STEP 7: Once both side forms are done its time to start upholstering buttons. This was my least favorite part of the project but the concept was simple enough. I purchased the Dritz 3 Cover Buttons/Tools kit and just followed the instructions on the packaging.

 

STEP 8: Time to start covering the headboard! I used left over batting to cover the headboard & foam. This will help add to the tufted look and I highly recommend it! I used staples to secure the batting to the plywood. Once that step is done, cut your material with plenty of room to play with on both sides. Because my headboard was 48″ tall + the 2″ of foam + the 1/2″ of plywood, the 54″ material was a perfect size to run vertically across. I draped the material over the headboard and used regular tape to temporarily hold it in place. For the top row of buttons I wanted to exaggerate the tufted look so I cheated by pinching the fabric for a seam and taped the fold in place on the back like pictured below. 

 

Once you get the seam taped in place, now comes the button part. Thread your needle with the backing buttons attached. These can be any buttons you have laying around the house – you are never going to see them. Just make sure they are heavy duty enough to not break when you pull on them! In the same way, make sure the thread you use is heavy duty as well. I used Crochet Thread:

 

Poke the needle through the holes you made in the plywood (make sure the seam you created lines up nicely with the button placement and readjust if necessary). Once everything looks good, thread your upholstered button into place.

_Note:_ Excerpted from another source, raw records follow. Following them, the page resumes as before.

-- ==== Sys2Proof/Machine/State.lean ====
section
/-! DEFINITION. The state of the block: every register, memory, queue, counter, mode and pin that the spec names, as
plain data; the reasons a step can stop; and the state right after reset. -/
namespace Sys2Proof.Machine

/-- A sparse table: values by number, numbers strictly rising. What an unlisted number holds is said by its reader. -/
abbrev Tab (α : Type) := List (Nat × α)

/-- Why a step faults. -/
inductive Fault where
  /-- Raised by the supply and monitor commands when VSUP lies beyond the absolute maximum of R519: the spec promises
  nothing of the part after that. Safe: the model stops where the part may be damaged. -/
  | absoluteMaximum
deriving DecidableEq, Repr

/-- Why a command is refused. -/
inductive Refusal where
  /-- Answered by `exec` for a command that has no meaning yet. Safe. -/
  | notModelled (mnemonic : String)
deriving DecidableEq, Repr

/-- The reason codes of R16. -/
inductive Reason where
  | none | rsvdBits | range | locked | absent | notOwner | badState | align | width | readOnly | sequence | lifecycle
  | qFull | tooLate | beyondHorizon | collide | noSlot | epoch | qUnbound
  | capTag | capBounds | capPerm | capSealed | guardDeny
  | sealed | proposalInvalid | e2e | internal
deriving DecidableEq, Repr

/-- The four members of the family (R2). -/
inductive PartKind where
  | t9512 | d9512 | d9256 | d9128
deriving DecidableEq, Repr

/-- The four life-cycle states of R489. -/
inductive LifeCycle where
  | test | develop | field | return_
deriving DecidableEq, Repr

/-- What the fuses hold (R2, R3, R4, R43, R433–R435, R479–R481, R489, R497, R498): fixed for a part but for the three
that a command burns (`lifeCycle`, `rbCnt`, `keyRevoke`). -/
structure Fuses where
  kind : PartKind
  tidemark : Bool
  stepping : Nat
  uid : BitVec 64
  lifeCycle : LifeCycle
  /-- WIN of the watchdogs, in quarters of the period, 1–3 (R458, R463). -/
  win : Nat
  /-- 1: start-up BIST runs on a wake (R474). -/
  wakeBist : Bool
  bootCfg : Word
  rbCnt : Nat
  keyRevoke : Word
  /-- SHA-256 of each key slot's public key, eight words a slot (R498). -/
  keyHash : List (List Word)
  /-- FUSE_MIN of each fault source that is not 0 (R434). -/
  fuseMin : Tab Nat
  bistBudget : Word
  /-- Idle bit of each timed I/O pin that is not 0 (R129). -/
  idle : Tab Nat
  /-- Factory repairs (R497). -/
  factoryRepairs : Nat
  /-- Words 0–7 of Tidemark's OTP facts: firmware version, firmware CRC. -/
  tmFwVer : Nat
  tmFwCrc : Word
deriving DecidableEq, Repr

/-- What a master's last access was answered with (R50, R52). -/
structure Resp where
  reason : Reason
  data : Nat
deriving DecidableEq, Repr

/-- A latch of R53: the window it covers and the partners' latched values. -/
structure Latch where
  master : Nat
  window : Nat
  vals : Tab Word
deriving DecidableEq, Repr

/-- A keyed sequence of R69 on one page: after key 1, or open since an instant. -/
inductive KeySeq where
  | key1 (master : Nat)
  | opened (master : Nat) (at_ : Nat)
deriving DecidableEq, Repr

/-- The fabric's own state: the last response of each master, the read latches, the keyed sequences by page, the pages
whose soft reset runs (R47), the write-once words written; and of the fabric cycle that `cycle` numbers: the words written with the master that
won them (R63), the IRQ_RAW bits that blocks raised by page (R65), and the rejections recorded by page (R57). -/
structure Fab where
  resp : Tab Resp
  latches : List Latch
  keys : Tab KeySeq
  softBusy : List Nat
  /-- Words of write-once registers that have taken their write (R70). -/
  once : List Nat
  cycle : Nat
  written : List (Nat × Nat)
  flags : List (Nat × Nat)
  rejects : List (Nat × Word)
deriving DecidableEq, Repr

/-- A domain of R469: off, starting, on, or powering down (and whether a request came meanwhile, R470). -/
inductive DomState where
  | off | starting | on | stopping (again : Bool) | keptOff
deriving DecidableEq, Repr

/-- The module power state that PWR_STAT reports (R471, R494). -/
inductive PowerState where
  | neap | spring | changing (to_ : Bool)
deriving DecidableEq, Repr

/-- The timebase's own state (R75, R77, R78): whether AS_OFFSET was set since ACQUIRING, Syncs in a row within the
threshold, and the share of cycles owed to the rate correction, in units of 2^-32 tick. -/
structure Timebase where
  asSet : Bool
  syncRun : Nat
  rateAcc : Int
deriving DecidableEq, Repr

/-- The KIND of an entry (R86). -/
inductive EntryKind where
  | act | release
deriving DecidableEq, Repr

/-- An entry held in the TQF pool (R86, R88): its words, its queue, and what the TQF knows of it. For a release `inst`
is the delay D. -/
structure Entry where
  queue : Nat
  kind : EntryKind
  inst : Nat
  payload : Word
  metaW : BitVec 16
  crc : BitVec 16
  admitted : Nat
  /-- Committed at admission or by its commit point (R95). -/
  committed : Bool
  /-- Handed off to its port (R96). -/
  handed : Bool
  /-- Pre-empted, or lost to its CRC or on the link: not delivered at its instant (R97, R104). -/
  lost : Bool
deriving DecidableEq, Repr

/-- One master's staging of R90: the slot and value of each staged word. -/
structure SubStage where
  lo : Option (Nat × Word)
  hi : Option (Nat × Word)
  pay : Option (Nat × Word)
deriving DecidableEq, Repr

/-- One master's SUB_RES of R91. -/
structure SubRes where
  reason : Reason
  valid : Bool
  committed : Bool
  handle : Nat
deriving DecidableEq, Repr

/-- One master's ebb staging and result block (R99, R102): `busy` from acceptance until the result completes. -/
structure EbbState where
  cutLo : Option Word
  cutHi : Option Word
  cmdLo : Option Word
  busy : Bool
  done : Bool
  stale : Bool
  removed : Nat
  leaked : Nat
  earliest : Nat
  accepted : Nat
deriving DecidableEq, Repr

/-- An entry on its way to or held at a port after handoff (R96, R104, R107): from its pool handle to its instant. -/
structure PortEntry where
  handle : Nat
  queue : Nat
  port : Nat
  chan : Nat
  inst : Nat
  payload : Word
  /-- The field die has received it and its CRC held (R97). -/
  received : Bool
  committed : Bool
  /-- Sent by Breakwater from a Slack profile (R429), not by the TQF. -/
  slack : Bool
  /-- A network port has sent or dropped the entry's record (R134). -/
  sent : Bool
deriving DecidableEq, Repr

/-- The Timed Queue Fabric: pool, generation counts, stagings, results, the 64-bit delivery count, and the hold-up
entries still to be logged of a pre-emption (R106). -/
structure Tqf where
  pool : Tab Entry
  gen : Tab Nat
  staging : Tab SubStage
  subRes : Tab SubRes
  ebb : Tab EbbState
  delivered : Nat
deriving DecidableEq, Repr

/-- What the ports hold of the TQF's entries: handed off and waiting (`waiting`), and delivered at their instant but not
yet acted on by the port function (`due`). -/
structure PortBox where
  waiting : List PortEntry
  due : List PortEntry
deriving DecidableEq, Repr


/-- A sample of a coordinate source: an instant and a signed coordinate (R29). -/
structure Sample where
  inst : Nat
  coord : Int
deriving DecidableEq, Repr

/-- The logical level an output pin drives: 0, 1, or high impedance (R116). -/
inductive Drive where
  | low | high | hiZ
deriving DecidableEq, Repr

/-- A running pulse (R117): its level, its end, and the level the pin returns to. -/
structure Pulse where
  level : Bool
  ends : Nat
  back : Drive
deriving DecidableEq, Repr

/-- A PWM output (R118): whether it runs, the live and preload values, the present period's start, and whether the
present period is still in its active part. -/
structure Pwm where
  run : Bool
  period : Nat
  duty : Nat
  prePeriod : Nat
  preDuty : Nat
  start : Nat
  active : Bool
deriving DecidableEq, Repr

/-- A STEPDIR rate segment (R119): direction, interval in 1/16 tick, the instant its first step is made or planned for,
and how many of its steps have been made. -/
structure StepSeg where
  dir : Bool
  interval : Nat
  first : Nat
  made : Nat
deriving DecidableEq, Repr

/-- What a timed I/O pin holds beside its registers (R116–R123): the level driven, the physical input level, a running
pulse, the PWM and STEPDIR engines, the counter, and the encoder decoders. -/
structure Pin where
  drive : Drive
  input : Bool
  pulse : Option Pulse
  pwm : Pwm
  dir : Bool
  seg : Option StepSeg
  /-- End of the step pulse now high (R119). -/
  stepEnd : Option Nat
  /-- STEPDIR position, QUAD or SSI count, LTRIG edges made or CAPTURE edges accepted (R129). -/
  cnt : Int
  /-- QUAD: the last valid A and B levels, and the instant of the last edge of each. -/
  quadA : Bool
  quadB : Bool
  lastA : Option Nat
  lastB : Option Nat
  /-- SSI: the instant that the running read latched, and the previous raw value. -/
  ssiLatch : Option Nat
  ssiRaw : Option Nat
  /-- The latest sample of a QUAD or SSI source and whether it is valid (SRC_OK). -/
  sample : Sample
  srcOk : Bool
  /-- An entry or an edge of the selected function has acted: the IDLE level no longer governs (R534). -/
  acted : Bool
deriving DecidableEq, Repr
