/-- The lockstep page's own checks (R436, R437). -/
def chkLks (s : State) (w : Wr) : Chk :=
  { absent := s.fuses.cores != 3 && (w.hits 0x4C || w.hits 0x50)
    range := (w.hits 0x4C && (w.fld 0x4C 0 27 = 0 || 86400000 < w.fld 0x4C 0 27)) || (w.hits 0x50 && w.fld 0x50 8 16 = 0)
    state := w.hits 0x54 && s.lsForm != 0 }

/-- The lockstep page's effects: INTERVAL runs from the write that sets EN; ROT_REQ rotates now (R412, R437). -/
def effLks (s0 : State) (w : Wr) (s : State) : State :=
  let s1 :=
    if w.hits 0x50 && bit (s.reg .lks 0x50) 0 && !bit (s0.reg .lks 0x50) 0 then
      s.setLock { s.bw.ls with rotLast := s.now }
    else s
  if w.hits 0x54 && bit (w.word 0x54) 0 then s1.rotate else s1

/-! ### The Slack plan (R421–R425) -/

/-- The first address of a profile of a copy (R421). -/
def profBase (c p : Nat) : Nat := 0x70000000 + c * 0x80000 + p * 0x10000
/-- The offset of a profile's header (R436). -/
def hdrOff (c p : Nat) : Nat := 0x800 + c * 0x80 + p * 0x10

/-- The active copy. -/
def State.planActive (s : State) : Nat := s.regF .slk 0x4C 2 1
/-- A copy has been committed. -/
def State.planCommitted (s : State) : Bool := bit (s.reg .slk 0x4C) 3
/-- Validation runs. -/
def State.planValidating (s : State) : Bool := bit (s.reg .slk 0x4C) 1
/-- The sequence is open. -/
def State.planOpen (s : State) : Bool := bit (s.reg .slk 0x4C) 0
/-- VALID_UNTIL. -/
def State.validUntil (s : State) : Nat := s.reg64 .slk 0x54
/-- The active copy is stale (R425). -/
def State.planStale (s : State) : Bool := s.planCommitted && s.validUntil ≤ s.now
/-- NENT of a profile. -/
def State.nent (s : State) (c p : Nat) : Nat := s.regF .slk (hdrOff c p) 0 13
/-- V_REF of a profile. -/
def State.vRef (s : State) (c p : Nat) : Nat := (s.reg .slk (hdrOff c p + 4)).toNat
/-- ZLEAD of a profile. -/
def State.zLead (s : State) (c p : Nat) : Nat := (s.reg .slk (hdrOff c p + 8)).toNat

/-- A plan entry (R422). -/
structure PlanEntry where
  nt : Nat
  payload : Word
  /-- HPORT, CHAN, FIXED and the reserved bits. -/
  attrs : Nat
  crc : Nat
deriving DecidableEq, Repr

/-- Entry i of a profile. -/
def State.planEntry (s : State) (c p i : Nat) : PlanEntry :=
  let a := profBase c p + 16 * i
  ⟨s.memN a 8, wordOf (s.memN (a + 8) 4), s.memN (a + 12) 2, s.memN (a + 14) 2⟩

/-- The hold-up port of an entry, none when HPORT is reserved (R422). -/
def PlanEntry.port (e : PlanEntry) : Option Nat :=
  let h := e.attrs / 2 ^ 10 % 64
  if h < 32 then some h else if h < 36 then some (448 + h - 32) else none
/-- CHAN of an entry. -/
def PlanEntry.chan (e : PlanEntry) : Nat := e.attrs / 8 % 128
/-- FIXED of an entry. -/
def PlanEntry.fixed (e : PlanEntry) : Bool := e.attrs / 4 % 2 = 1
/-- The entry's CRC holds (R422). -/
def PlanEntry.crcOk (e : PlanEntry) : Bool :=
  (crc16 (bytesLE 8 e.nt ++ bytesLE 4 e.payload.toNat ++ bytesLE 2 e.attrs)).toNat = e.crc
/-- The entry's offset at a scale speed (R428). -/
def PlanEntry.offset (e : PlanEntry) (v vref : Nat) : Nat := if e.fixed then e.nt else e.nt * v / vref

/-- Every entry of a profile. -/
def State.planEntries (s : State) (c p : Nat) : List PlanEntry := (List.range (s.nent c p)).map fun i => s.planEntry c p i

/-- A profile's header CRC holds (R436). -/
def State.hdrCrcOk (s : State) (c p : Nat) : Bool :=
  (crc16 (bytesLE 4 (s.vRef c p) ++ bytesLE 4 (s.zLead c p))).toNat = s.regF .slk (hdrOff c p) 16 16

/-- The number of the first element of a list that fails a check. -/
def firstBad {α : Type} (f : Nat → α → Bool) : Nat → List α → Option Nat
  | _, [] => none
  | i, x :: xs => if f i x then some i else firstBad f (i + 1) xs

/-- The first profile that fails a check, with the entry: `f` answers the failing entry of a profile. -/
def firstProf (f : Nat → Option Nat) : Option (Nat × Nat) :=
  (List.range 8).findSome? fun p => (f p).map fun i => (p, i)

/-- Check 2 HEADER of one profile.
Marked DEDUCED and unsafe (notes/assumptions/91.md). -/
def State.planHeader (s : State) (c prof p : Nat) : Option Nat :=
  let z := s.zLead c p
  if 4096 < s.nent c p || s.vRef c p = 0 || 80000000 < z || (p = prof && s.nent c p = 0) then some 0
  else firstBad (fun _ e => e.port.any fun port => z < s.handoffLead port) 0 (s.planEntries c p)

/-- Check 6 SPACING of one entry against those before it. -/
def State.planSpacing (s : State) (c p : Nat) (i : Nat) (e : PlanEntry) : Bool :=
  let v := s.regF .slk 0x68 0 32
  let r := s.vRef c p
  ((s.planEntries c p).take i).any fun b =>
    let same := e.port = b.port && (e.chan = b.chan)
    let pin := e.port = b.port && e.port.any fun q => q < 448
    (same && e.fixed != b.fixed)
      || ((same || pin) &&
        (let x := e.offset v r
         let y := b.offset v r
         (if x ≤ y then y - x else x - y) < (if pin then 80 else 8000)))
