/-- Part a holds the first line of the two, the lower FIRST_PX among equals (R213). -/
def Feat.leads (a b : Feat) : Bool :=
  a.firstLine < b.firstLine || (a.firstLine = b.firstLine && a.firstPx ≤ b.firstPx)

/-- A window by its number. -/
def State.win (s : State) (id : Nat) : Option PatchWin := s.surf.wins.find? fun w => w.id = id

/-- Replace a window. -/
def State.setWin (s : State) (w : PatchWin) : State :=
  { s with surf := { s.surf with wins := s.surf.wins.map fun x => if x.id = w.id then w else x } }

/-- A window's blob is done: its trailer may follow (R212).
Marked DEDUCED and unsafe (notes/assumptions/58.md). -/
def State.winDone (s : State) (id : Option Nat) (b : Blob) : State :=
  match id with
  | some n => match s.win n with
    | some w => s.setWin { w with done := some b }
    | none => s
  | none => s

/-- Which of two windows a joined blob keeps (R210): the earlier first row, then the lower x0; the other. -/
def State.winPick (s : State) (a b : Option Nat) : Option Nat × Option Nat :=
  match a.bind s.win, b.bind s.win with
  | some x, some y =>
    if x.row0 < y.row0 || (x.row0 = y.row0 && x.x0 ≤ y.x0) then (a, b) else (b, a)
  | some _, none => (a, none)
  | none, some _ => (b, none)
  | none, none => (none, none)

/-- A blob that says only that its window is discarded. -/
def Comp.blob (x : Comp) (seam discard : Bool) (cls : Nat) : Blob := ⟨x.cam, x.dark, seam, x.feat, cls, discard, x.coord, x.win⟩

/-- Join two components or fragments (R204, R205, R210, R213): the losing window ends with DISCARD. -/
def State.joinComp (s : State) (a b : Comp) : Comp × State :=
  let (keep, drop) := s.winPick a.win b.win
  let lead := if a.feat.leads b.feat then a else b
  let left := if a.feat.firstPx ≤ b.feat.firstPx then a else b
  ({ a with cam := left.cam, strong := a.strong || b.strong, feat := a.feat.join b.feat, runs := a.runs ++ b.runs,
            lastLine := max a.lastLine b.lastLine, left := a.left ++ b.left, right := a.right ++ b.right,
            coord := lead.coord, win := keep },
   s.winDone drop (a.blob false true 0))

/-- The class rule that a blob takes (R208): CLASS, PATCH, DISCARD. -/
def State.classify (s : State) (cam : Nat) (dark : Bool) (f : Feat) : Nat × Bool × Bool :=
  let up (limit v : Nat) : Bool := limit = 0xFFFF || v ≤ limit
  let peak : Nat := (if dark then -f.min else f.max).toNat
  let hit := (List.range 64).find? fun r =>
    let w (k : Nat) : Word := s.reg (.surfG 0) (0xC00 + r * 0x10 + k)
    bit (w 0) 31 && bit (w 0) cam
      && (fld (w 0) 24 2 = 0 || (fld (w 0) 24 2 = 1 && !dark) || (fld (w 0) 24 2 = 2 && dark))
      && fld (w 4) 0 16 ≤ f.area && up (fld (w 4) 16 16) f.area
      && up (fld (w 8) 0 16) f.nlines && up (fld (w 8) 16 16) (f.lastPx + 1 - f.firstPx)
      && fld (w 12) 0 16 ≤ peak && up (fld (w 12) 16 16) peak
  match hit with
  | some r =>
    let w := s.reg (.surfG 0) (0xC00 + r * 0x10)
    (fld w 16 8, bit w 26, bit w 27)
  | none =>
    let w := s.reg (.surfG 0) 0x60
    (fld w 0 8, bit w 8, bit w 9)

/-- A blob is complete (R205, R208, R212, R215): dropped by hysteresis, classified, discarded by its rule, dropped by a full
FIFO, or queued for its record. -/
def State.blobDone (s : State) (g : Nat) (x : Comp) (seam : Bool) : State :=
  if !x.strong then s.winDone x.win (x.blob seam true 0)
  else
    let (cls, patch, discard) := s.classify x.cam x.dark x.feat
    let b := x.blob seam (discard || !patch) cls
    if discard then s.winDone x.win b
    else
      let q := tabGet [] s.surf.blobs g
      if 256 ≤ q.length then
        ((s.winDone x.win { b with discard := true }).satInc (.surfG g) 0x4C).irqBit (.surfG g) 0
      else
        let s1 := s.winDone x.win b
        { s1 with surf := { s1.surf with blobs := tabPut s1.surf.blobs g (q ++ [if patch then b else { b with win := none }]) } }

/-! ### Seams (R205, R206) -/

/-- The lane's strip ends at a seam on its left, or right: another lane of its camera, or an active stitched seam. -/
def State.seamSide (s : State) (c l : Nat) (right : Bool) : Bool :=
  if right then l + 1 < s.camFirst c + s.camLanes c || (s.stitchAfter c).isSome
  else s.camFirst c < l || (s.stitchBefore c).isSome

/-- The group whose seam unit holds a fragment: its right seam's unit, else its left seam's (R205). -/
def fragUnit (x : Comp) : Nat := if x.right.isEmpty then (x.lane - 1) / 8 else x.lane / 8

/-- The lanes of two fragments meet at one seam: of one camera, or an active stitched one (R205). -/
def State.seamMeet (s : State) (a b : Comp) : Bool := a.cam = b.cam || s.stitchAfter a.cam = some b.cam

/-- Two fragments join across the seam at the right of `a` (R205): line numbers are equal as 32-bit numbers.
Marked DEDUCED and unsafe (notes/assumptions/58.md). -/
def State.seamJoin (s : State) (a b : Comp) : Bool :=
  let same (p q : Nat) : Bool := p % 2 ^ 32 = q % 2 ^ 32
  a.lane + 1 = b.lane && a.dark = b.dark && s.seamMeet a b
    && a.right.any fun p => b.left.any fun q =>
      same p q || (s.camConn8 a.cam && (same (p + 1) q || same (q + 1) p))

/-- Fragments that join one of a list's members, transitively, within fuel. -/
def State.seamSet (s : State) (all : List Comp) : Nat → List Comp → List Comp
  | 0, set => set
  | n + 1, set =>
    let more := all.filter fun y => !set.contains y && set.any fun x => s.seamJoin x y || s.seamJoin y x
    if more.isEmpty then set else s.seamSet all n (set ++ more)

/-- A fragment placed in its stitched image: its columns from an origin, its first line counted near another (R207). -/
def Comp.place (x : Comp) (org line : Nat) : Comp :=
  let f := x.feat
  let d := serialDiff line f.firstLine
  { x with feat := { f with firstPx := f.firstPx + org, lastPx := f.lastPx + org, sumX := f.sumX + f.area * org,
                            firstLine := if d < 2 ^ 31 then line + d else line + d - 2 ^ 32 } }

/-- A joined blob's columns reckoned on its camera (R207). -/
def Comp.unplace (x : Comp) (org : Nat) : Comp :=
  let f := x.feat
  { x with feat := { f with firstPx := f.firstPx - org, lastPx := f.lastPx - org, sumX := f.sumX - f.area * org } }

/-- A lane has completed the lines on which a fragment's joins at one of its seams could still appear. -/
def State.seamSettled (s : State) (x : Comp) : Bool :=
  let past (l : Nat) (ls : List Nat) : Bool :=
    match s.laneCam l with
    | none => true
    | some c => (c ≠ x.cam && s.stitchAfter x.cam ≠ some c && s.stitchBefore x.cam ≠ some c) || !(s.surfCam c).started
        || ls.all fun a => serialDiff (a + 2) (s.lane l).next < 2 ^ 31
  (x.right.isEmpty || past (x.lane + 1) x.right) && (x.left.isEmpty || x.lane = 0 || past (x.lane - 1) x.left)

/-- Every open component of the lanes. -/
def State.openComps (s : State) : List Comp := s.surf.lanes.flatMap fun e => e.2.comps

/-- Join a set of fragments into one. -/
def State.joinAll (s : State) (x : Comp) : List Comp → Comp × State
  | [] => (x, s)
  | y :: ys =>
    let (z, s1) := s.joinComp x y
    s1.joinAll z ys

/-- Turn every closed joined set of held fragments into its blob (R205). -/
def State.seamFlush (s : State) : Nat → State
  | 0 => s
  | n + 1 =>
    let held := s.surf.frags.map fun e => e.2
    let open_ := s.openComps.filter fun x => !x.left.isEmpty || !x.right.isEmpty
    let ready := s.surf.frags.find? fun e =>
      let set := s.seamSet (held ++ open_) (held.length + open_.length + 1) [e.2]
      set.all fun x => held.contains x && s.seamSettled x
    match ready with
    | none => s
    | some (g, x) =>
      let set := s.seamSet held (held.length + 1) [x]
      let put (y : Comp) : Comp := y.place (s.stitchOrg 16 y.cam) x.feat.firstLine
      let s1 := { s with surf := { s.surf with frags := s.surf.frags.filter fun e => !set.contains e.2 } }
      let (z, s2) := s1.joinAll (put x) ((set.erase x).map put)
      (s2.blobDone g (z.unplace (s.stitchOrg 16 z.cam)) (1 < set.length)).seamFlush n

I did this by looping the heavy string back through the button like pictured. Once you have looped it, cut the thread to take off the needle. Pull the two strings to pull the button securely in place, then tie a shoe-lace knot. The knot will be hidden behind the button and keep it in place. I knotted mine several times and then cut the left over string.

Do this for the whole first row, making sure your seems stay consistent. For me the second row was easier- probably because I had it down by the 3rd button! Again I pinched folds in the material where I wanted to make the tuft more dramatic and accomplish the “x” look. Then lastly, I attached the third row of buttons.

Once you have all your buttons attached, use the staple gun to secure the fabric to the back of the headboard. Each fold held with tape needs to be securely stapled in place, however make sure to not cover the pocket holes you made in the plywood. I cut the material around those holes… its not the prettiest view from the back, but like I said no one was ever going to see that part! (If it was going to be visible, I would make a thin back panel & glue it on to hide all the crazy!)

We lived in a rental at the time of making this so I kept the pieces separate in storage for MONTHS before actually getting to put it together. I made my husband hold it up for me so I could take a quick picture of what it will one day look like just for fun:

STEP 9: FINALLY the moment I had been waiting for: Attaching the side forms to the headboard!! It was a quick & easy step – we just lined up the side panel so the top was flush with the top of the headboard. Then we used 2″ pocket hole screws to secure the pieces together.

STEP 10: Lastly, we positioned the headboard exactly where it was going & screwed the headboard straight into the wall. I am pretty sure my husband did that to ensure I never rearrange 🙂 but I recommend doing something to insure the headboard stays put!

And this is what she looks like all done. I LOVE everything about this headboard!